Hormones and Epilepsy Through the Lifetime

Abstract
Hormones influence brain function from gestation throughout life and may affect the seizure threshold by altering neuronal excitability. Estrogen enhances and progesterone diminishes neuronal excitability experimentally, whereas testosterone and corticosteroids have less consistent effects. Hormonal effects in the CNS also depend on the region of brain in which the hormone acts. Sites of action for most steroid hormones include the hypothalamus and limbic cortex, providing a mechanism for modulating behavior and endocrine function. Seizure patterns may change at certain life stages, perhaps as a result of alterations in hormones.

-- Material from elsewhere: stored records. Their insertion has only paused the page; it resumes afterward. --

def exec (i : Instr) (s : State) : Host.Outcome State Fault Refusal :=
  match i with
  | .nop => Sys2Proof.Machine.execNop s
  | .bra off => Sys2Proof.Machine.execBra off s
  | .call off => Sys2Proof.Machine.execCall off s
  | .jmpi a => Sys2Proof.Machine.execJmpi a s
  | .ret => Sys2Proof.Machine.execRet s
  | .join => Sys2Proof.Machine.execJoin s
  | .exit => Sys2Proof.Machine.execExit s
  | .yield => Sys2Proof.Machine.execYield s
  | .halt => Sys2Proof.Machine.execHalt s
  | .eret => Sys2Proof.Machine.execEret s
  | .trap a c => Sys2Proof.Machine.execTrap a c s
  | .bkpt c => Sys2Proof.Machine.execBkpt c s
  | .sysc c => Sys2Proof.Machine.execSysc c s
  | .brd k off => Sys2Proof.Machine.execBrd k off s
  | .mode e v => Sys2Proof.Machine.execMode e v s
  | .modeReg e sel => Sys2Proof.Machine.execModeReg e sel s
  | .rep p d a b n => Sys2Proof.Machine.execRep p d a b n s
  | .imm v => Sys2Proof.Machine.execImm v s
  | .hdr w a b l => Sys2Proof.Machine.execHdr w a b l s
  | .sadd d a b => Sys2Proof.Machine.execSadd d a b s
  | .ssub d a b => Sys2Proof.Machine.execSsub d a b s
  | .smul d a b => Sys2Proof.Machine.execSmul d a b s
  | .smulh d a b => Sys2Proof.Machine.execSmulh d a b s
  | .smulhu d a b => Sys2Proof.Machine.execSmulhu d a b s
  | .sdiv d a b u => Sys2Proof.Machine.execSdiv d a b u s
  | .srem d a b u => Sys2Proof.Machine.execSrem d a b u s
  | .sand d a b => Sys2Proof.Machine.execSand d a b s
  | .sor d a b => Sys2Proof.Machine.execSor d a b s
  | .sxor d a b => Sys2Proof.Machine.execSxor d a b s
  | .sshl d a b => Sys2Proof.Machine.execSshl d a b s
  | .sshr d a b => Sys2Proof.Machine.execSshr d a b s
  | .ssra d a b => Sys2Proof.Machine.execSsra d a b s
  | .smin d a b u => Sys2Proof.Machine.execSmin d a b u s
  | .smax d a b u => Sys2Proof.Machine.execSmax d a b u s
  | .smov d a => Sys2Proof.Machine.execSmov d a s
  | .sbfx d a b u => Sys2Proof.Machine.execSbfx d a b u s
  | .sbfi d a b => Sys2Proof.Machine.execSbfi d a b s
  | .sclz d a => Sys2Proof.Machine.execSclz d a s
  | .spop d a => Sys2Proof.Machine.execSpop d a s
  | .saddImm d off => Sys2Proof.Machine.execSaddImm d off s
  | .ssubImm d off => Sys2Proof.Machine.execSsubImm d off s
  | .smulImm d off => Sys2Proof.Machine.execSmulImm d off s
  | .sandImm d off => Sys2Proof.Machine.execSandImm d off s
  | .sorImm d off => Sys2Proof.Machine.execSorImm d off s
  | .sxorImm d off => Sys2Proof.Machine.execSxorImm d off s
  | .sshlImm d off => Sys2Proof.Machine.execSshlImm d off s
  | .sshrImm d off => Sys2Proof.Machine.execSshrImm d off s
  | .ssraImm d off => Sys2Proof.Machine.execSsraImm d off s
  | .sminImm d u off => Sys2Proof.Machine.execSminImm d u off s
  | .smaxImm d u off => Sys2Proof.Machine.execSmaxImm d u off s
  | .smovImm d off => Sys2Proof.Machine.execSmovImm d off s
  | .sli d off => Sys2Proof.Machine.execSli d off s
  | .scmp d a b u r => Sys2Proof.Machine.execScmp d a b u r s
  | .ssel d a b c => Sys2Proof.Machine.execSsel d a b c s
  | .vadd d a b => Sys2Proof.Machine.execVadd d a b s
  | .vsub d a b => Sys2Proof.Machine.execVsub d a b s
  | .vmul d a b => Sys2Proof.Machine.execVmul d a b s
  | .vmulh d a b => Sys2Proof.Machine.execVmulh d a b s
  | .vmin d a b => Sys2Proof.Machine.execVmin d a b s
  | .vmax d a b => Sys2Proof.Machine.execVmax d a b s
  | .vand d a b => Sys2Proof.Machine.execVand d a b s
  | .vor d a b => Sys2Proof.Machine.execVor d a b s
  | .vxor d a b => Sys2Proof.Machine.execVxor d a b s
  | .vshl d a b => Sys2Proof.Machine.execVshl d a b s
  | .vshr d a b => Sys2Proof.Machine.execVshr d a b s
  | .vabs d a => Sys2Proof.Machine.execVabs d a s
  | .vneg d a => Sys2Proof.Machine.execVneg d a s
  | .vnot d a => Sys2Proof.Machine.execVnot d a s
  | .vmov d a => Sys2Proof.Machine.execVmov d a s
  | .vclz d a => Sys2Proof.Machine.execVclz d a s
  | .vpop d a => Sys2Proof.Machine.execVpop d a s
  | .viota d => Sys2Proof.Machine.execViota d s
  | .vbcast d a b => Sys2Proof.Machine.execVbcast d a b s
  | .vcvt d a t sel => Sys2Proof.Machine.execVcvt d a t sel s
  | .vsel d a b k => Sys2Proof.Machine.execVsel d a b k s
  | .vaddScalar d a b => Sys2Proof.Machine.execVaddScalar d a b s
  | .vsubScalar d a b => Sys2Proof.Machine.execVsubScalar d a b s
  | .vmulScalar d a b => Sys2Proof.Machine.execVmulScalar d a b s
  | .vmulhScalar d a b => Sys2Proof.Machine.execVmulhScalar d a b s
  | .vminScalar d a b => Sys2Proof.Machine.execVminScalar d a b s
  | .vmaxScalar d a b => Sys2Proof.Machine.execVmaxScalar d a b s
  | .vandScalar d a b => Sys2Proof.Machine.execVandScalar d a b s
  | .vorScalar d a b => Sys2Proof.Machine.execVorScalar d a b s
  | .vxorScalar d a b => Sys2Proof.Machine.execVxorScalar d a b s
  | .vshlScalar d a b => Sys2Proof.Machine.execVshlScalar d a b s
  | .vshrScalar d a b => Sys2Proof.Machine.execVshrScalar d a b s
  | .vmovScalar d a => Sys2Proof.Machine.execVmovScalar d a s
  | .vselScalar d a b k => Sys2Proof.Machine.execVselScalar d a b k s
  | .vfma d a b c p n => Sys2Proof.Machine.execVfma d a b c p n s
  | .vrcp d a f => Sys2Proof.Machine.execVrcp d a f s
  | .vrsq d a f => Sys2Proof.Machine.execVrsq d a f s
  | .vsqrt d a f => Sys2Proof.Machine.execVsqrt d a f s
  | .vdiv d a b f => Sys2Proof.Machine.execVdiv d a b f s
  | .vexp2 d a f => Sys2Proof.Machine.execVexp2 d a f s
  | .vlog2 d a f => Sys2Proof.Machine.execVlog2 d a f s
  | .vsin d a f => Sys2Proof.Machine.execVsin d a f s
  | .vcos d a f => Sys2Proof.Machine.execVcos d a f s
  | .vcoal d => Sys2Proof.Machine.execVcoal d s
  | .vinfo d a => Sys2Proof.Machine.execVinfo d a s
  | .vfree d => Sys2Proof.Machine.execVfree d s
  | .vbudget d a => Sys2Proof.Machine.execVbudget d a s
  | .vrun d a b => Sys2Proof.Machine.execVrun d a b s
  | .vext d a b => Sys2Proof.Machine.execVext d a b s
  | .vins d a b => Sys2Proof.Machine.execVins d a b s
  | .vred d a o => Sys2Proof.Machine.execVred d a o s
  | .vscan d a o => Sys2Proof.Machine.execVscan d a o s
  | .vperm d a b => Sys2Proof.Machine.execVperm d a b s
  | .vrot d a b => Sys2Proof.Machine.execVrot d a b s
  | .vsfc d a b h e => Sys2Proof.Machine.execVsfc d a b h e s
  | .mand d a b => Sys2Proof.Machine.execMand d a b s
  | .mor d a b => Sys2Proof.Machine.execMor d a b s
  | .mxor d a b => Sys2Proof.Machine.execMxor d a b s
  | .mandn d a b => Sys2Proof.Machine.execMandn d a b s
  | .mnot d a => Sys2Proof.Machine.execMnot d a s
  | .mmov d a => Sys2Proof.Machine.execMmov d a s
  | .mcnt d a => Sys2Proof.Machine.execMcnt d a s
  | .mfirst d a => Sys2Proof.Machine.execMfirst d a s
  | .mset d a b => Sys2Proof.Machine.execMset d a b s
  | .vcmp d a b sel r => Sys2Proof.Machine.execVcmp d a b sel r s
  | .lds d a b z v c f => Sys2Proof.Machine.execLds d a b z v c f s
  | .sts d a b z v c => Sys2Proof.Machine.execSts d a b z v c s
  | .ldt d a b z v c f => Sys2Proof.Machine.execLdt d a b z v c f s
  | .stt d a b z v c => Sys2Proof.Machine.execStt d a b z v c s
  | .ldc d a b z v c f => Sys2Proof.Machine.execLdc d a b z v c f s
  | .stc d a b z v c => Sys2Proof.Machine.execStc d a b z v c s
  | .ld d a b z v c f => Sys2Proof.Machine.execLd d a b z v c f s
  | .st d a b z v c => Sys2Proof.Machine.execSt d a b z v c s
  | .space d a => Sys2Proof.Machine.execSpace d a s
  | .cast d a w => Sys2Proof.Machine.execCast d a w s
  | .atom d a b o w sel v f => Sys2Proof.Machine.execAtom d a b o w sel v f s
  | .fence k sel => Sys2Proof.Machine.execFence k sel s
  | .cpost a q f => Sys2Proof.Machine.execCpost a q f s
  | .cqstat d q => Sys2Proof.Machine.execCqstat d q s
  | .ccancel a => Sys2Proof.Machine.execCcancel a s
  | .binit a b => Sys2Proof.Machine.execBinit a b s
  | .barv a b => Sys2Proof.Machine.execBarv a b s
  | .bexp a b => Sys2Proof.Machine.execBexp a b s
  | .bwait a b => Sys2Proof.Machine.execBwait a b s
  | .btest d a b => Sys2Proof.Machine.execBtest d a b s
  | .mma sel c a b f n x => Sys2Proof.Machine.execMma sel c a b f n x s
  | .mloop sel c a b l n x => Sys2Proof.Machine.execMloop sel c a b l n x s
  | .mzero c f => Sys2Proof.Machine.execMzero c f s
  | .mlda c a f => Sys2Proof.Machine.execMlda c a f s
  | .msta c a b => Sys2Proof.Machine.execMsta c a b s
  | .tsub a => Sys2Proof.Machine.execTsub a s
  | .ttake d a m => Sys2Proof.Machine.execTtake d a m s
  | .tdone a => Sys2Proof.Machine.execTdone a s
  | .tretry a m => Sys2Proof.Machine.execTretry a m s
  | .tcancel a => Sys2Proof.Machine.execTcancel a s
  | .launch d a f => Sys2Proof.Machine.execLaunch d a f s
  | .lwait d a => Sys2Proof.Machine.execLwait d a s
  | .cxa d a b r f => Sys2Proof.Machine.execCxa d a b r f s
  | .cxg d a b f => Sys2Proof.Machine.execCxg d a b f s
  | .cxs d a b r f => Sys2Proof.Machine.execCxs d a b r f s
  | .cxb d a b f => Sys2Proof.Machine.execCxb d a b f s
  | .cxt d a b f => Sys2Proof.Machine.execCxt d a b f s
  | .cxp a f => Sys2Proof.Machine.execCxp a f s
  | .xrd d sel => Sys2Proof.Machine.execXrd d sel s
  | .xwr a sel => Sys2Proof.Machine.execXwr a sel s
  | .time d => Sys2Proof.Machine.execTime d s
  | .vectorFinalPass c p => Sys2Proof.Machine.execVectorFinalPass c p s
  | .loadDataReady c p => Sys2Proof.Machine.execLoadDataReady c p s
  | .storePerform c p => Sys2Proof.Machine.execStorePerform c p s
  | .clusterStoreAck c p => Sys2Proof.Machine.execClusterStoreAck c p s
  | .yieldExpiry c p => Sys2Proof.Machine.execYieldExpiry c p s
  | .specialFunctionReady c p => Sys2Proof.Machine.execSpecialFunctionReady c p s
  | .dividerFree c => Sys2Proof.Machine.execDividerFree c s
  | .errorDetected e => Sys2Proof.Machine.execErrorDetected e s
  | .doorbell q tail port => Sys2Proof.Machine.execDoorbell q tail port s
  | .queuePriorityWrite q prio port => Sys2Proof.Machine.execQueuePriorityWrite q prio port s
  | .queueOwnportMove q newPort port => Sys2Proof.Machine.execQueueOwnportMove q newPort port s
  | .launchRecordRead q => Sys2Proof.Machine.execLaunchRecordRead q s
  | .batchHandout n => Sys2Proof.Machine.execBatchHandout n s
  | .groupPlacement die => Sys2Proof.Machine.execGroupPlacement die s
  | .partitionFillEnd c g => Sys2Proof.Machine.execPartitionFillEnd c g s
  | .groupComplete c g => Sys2Proof.Machine.execGroupComplete c g s
  | .launchAccept c g => Sys2Proof.Machine.execLaunchAccept c g s
  | .notificationPost q => Sys2Proof.Machine.execNotificationPost q s
  | .faultRecordPost => Sys2Proof.Machine.execFaultRecordPost s
  | .priorityPreemption => Sys2Proof.Machine.execPriorityPreemption s
  | .quantumExpiry c g => Sys2Proof.Machine.execQuantumExpiry c g s
  | .parkedEviction grid => Sys2Proof.Machine.execParkedEviction grid s
  | .gridStall grid => Sys2Proof.Machine.execGridStall grid s
  | .hostPreemptRequest grid port => Sys2Proof.Machine.execHostPreemptRequest grid port s
  | .groupRestore grid idx => Sys2Proof.Machine.execGroupRestore grid idx s
  | .commandAccept c q slot => Sys2Proof.Machine.execCommandAccept c q slot s
  | .commandStart c q => Sys2Proof.Machine.execCommandStart c q s
  | .copyCmd c q slot n => Sys2Proof.Machine.execCopyCmd c q slot n s
  | .gatherCmd c q slot n => Sys2Proof.Machine.execGatherCmd c q slot n s
  | .scatterCmd c q slot n => Sys2Proof.Machine.execScatterCmd c q slot n s
  | .fillCmd c q slot n => Sys2Proof.Machine.execFillCmd c q slot n s
  | .watchCmd c q slot => Sys2Proof.Machine.execWatchCmd c q slot s
  | .watchComplete c q slot => Sys2Proof.Machine.execWatchComplete c q slot s
  | .signalCmd c q slot => Sys2Proof.Machine.execSignalCmd c q slot s
  | .copyFence c q slot => Sys2Proof.Machine.execCopyFence c q slot s
  | .flushCmd c q slot => Sys2Proof.Machine.execFlushCmd c q slot s
  | .hintPrefetchL2 c q slot => Sys2Proof.Machine.execHintPrefetchL2 c q slot s
  | .hintPrefetchHome c q slot => Sys2Proof.Machine.execHintPrefetchHome c q slot s
  | .hintKeepResident c q slot => Sys2Proof.Machine.execHintKeepResident c q slot s
  | .hintReleaseResidency c q slot => Sys2Proof.Machine.execHintReleaseResidency c q slot s
  | .commandComplete c q slot => Sys2Proof.Machine.execCommandComplete c q slot s
  | .cancellationComplete c q slot => Sys2Proof.Machine.execCancellationComplete c q slot s
  | .generationBump die cls => Sys2Proof.Machine.execGenerationBump die cls s
  | .homeAcknowledge die off => Sys2Proof.Machine.execHomeAcknowledge die off s
  | .fillReturn die off => Sys2Proof.Machine.execFillReturn die off s
  | .writeBack die off => Sys2Proof.Machine.execWriteBack die off s
  | .writeThrough die off => Sys2Proof.Machine.execWriteThrough die off s
  | .homeAtomic die off => Sys2Proof.Machine.execHomeAtomic die off s
  | .rdupInvalidate die off => Sys2Proof.Machine.execRdupInvalidate die off s
  | .sweeperVisit die slice => Sys2Proof.Machine.execSweeperVisit die slice s
  | .scrubRead home ecc => Sys2Proof.Machine.execScrubRead home ecc s
  | .pageWalk die aspace va => Sys2Proof.Machine.execPageWalk die aspace va s
  | .replay die value port => Sys2Proof.Machine.execReplay die value port s
  | .tlbinv die w1 port => Sys2Proof.Machine.execTlbinv die w1 port s
  | .tlbinvComplete die => Sys2Proof.Machine.execTlbinvComplete die s
  | .handoverTodevice w1 port => Sys2Proof.Machine.execHandoverTodevice w1 port s
  | .handoverTohost w1 port => Sys2Proof.Machine.execHandoverTohost w1 port s
  | .handoverComplete => Sys2Proof.Machine.execHandoverComplete s
  | .fqsvcResume w1 port => Sys2Proof.Machine.execFqsvcResume w1 port s
  | .fqsvcCancel w1 port => Sys2Proof.Machine.execFqsvcCancel w1 port s
  | .debugHalt c p port => Sys2Proof.Machine.execDebugHalt c p port s
  | .debugResume c p port => Sys2Proof.Machine.execDebugResume c p port s
  | .debugStep c p port => Sys2Proof.Machine.execDebugStep c p port s
  | .snap c g port => Sys2Proof.Machine.execSnap c g port s
  | .snapReload c g => Sys2Proof.Machine.execSnapReload c g s
  | .hostRead pa n port => Sys2Proof.Machine.execHostRead pa n port s
  | .hostWrite pa bytes port => Sys2Proof.Machine.execHostWrite pa bytes port s
  | .hostFetchadd pa n v port => Sys2Proof.Machine.execHostFetchadd pa n v port s
  | .hostSwap pa n v port => Sys2Proof.Machine.execHostSwap pa n v port s
  | .hostCas pa n cmp v port => Sys2Proof.Machine.execHostCas pa n cmp v port s
  | .registerWrite off size v port => Sys2Proof.Machine.execRegisterWrite off size v port s
  | .mcwinDefine w v port => Sys2Proof.Machine.execMcwinDefine w v port s
  | .collectiveAbort w port => Sys2Proof.Machine.execCollectiveAbort w port s
  | .collectiveAccept c off => Sys2Proof.Machine.execCollectiveAccept c off s
  | .collectiveComplete c off input => Sys2Proof.Machine.execCollectiveComplete c off input s
  | .flitReceive port flit => Sys2Proof.Machine.execFlitReceive port flit s
  | .flitNak port seq => Sys2Proof.Machine.execFlitNak port seq s
  | .remoteRequest r => Sys2Proof.Machine.execRemoteRequest r s
  | .remoteCommit r => Sys2Proof.Machine.execRemoteCommit r s
  | .remoteTimeoutExpiry off => Sys2Proof.Machine.execRemoteTimeoutExpiry off s
  | .busyRetry off => Sys2Proof.Machine.execBusyRetry off s
  | .stagingExpiry off => Sys2Proof.Machine.execStagingExpiry off s
  | .matrixOpStart c => Sys2Proof.Machine.execMatrixOpStart c s
  | .matrixOpComplete c => Sys2Proof.Machine.execMatrixOpComplete c s
  | .rampAdjust => Sys2Proof.Machine.execRampAdjust s
  | .powerStateEntry => Sys2Proof.Machine.execPowerStateEntry s
  | .resetDevice boot => Sys2Proof.Machine.execResetDevice boot s
  | .freeze => Sys2Proof.Machine.execFreeze s
  | .signedUnlock key => Sys2Proof.Machine.execSignedUnlock key s
  | .provisioningCommand key => Sys2Proof.Machine.execProvisioningCommand key s
  | .attestationReport nonce => Sys2Proof.Machine.execAttestationReport nonce s
  | .selfTestEnd off lasting => Sys2Proof.Machine.execSelfTestEnd off lasting s
  | .firmwareUpdate => Sys2Proof.Machine.execFirmwareUpdate s
  | .powerMeasure milliwatts => Sys2Proof.Machine.execPowerMeasure milliwatts s
  | .powerRequest v port => Sys2Proof.Machine.execPowerRequest v port s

At puberty, epilepsy and benign rolandic epilepsy often remit, while juvenile myoclonic and photosensitive epilepsy may arise. Other types of epilepsy do not respond predictably to events in the reproductive life or to advancing age. In some women, fluctuations in hormones over the menstrual cycle appear to increase seizure vulnerability, probably reflecting changes in relative amounts of estrogen and progesterone. Seizure patterns can be altered, for better or worse, during pregnancy. Whether this reflects the effects of hormones or changes in levels of antiepileptic drugs is not resolved. More information is needed about changes in established epilepsy at menopause and in the elderly. Better understanding of endocrine effects on seizures over a lifetime should lead to more effective epilepsy therapies.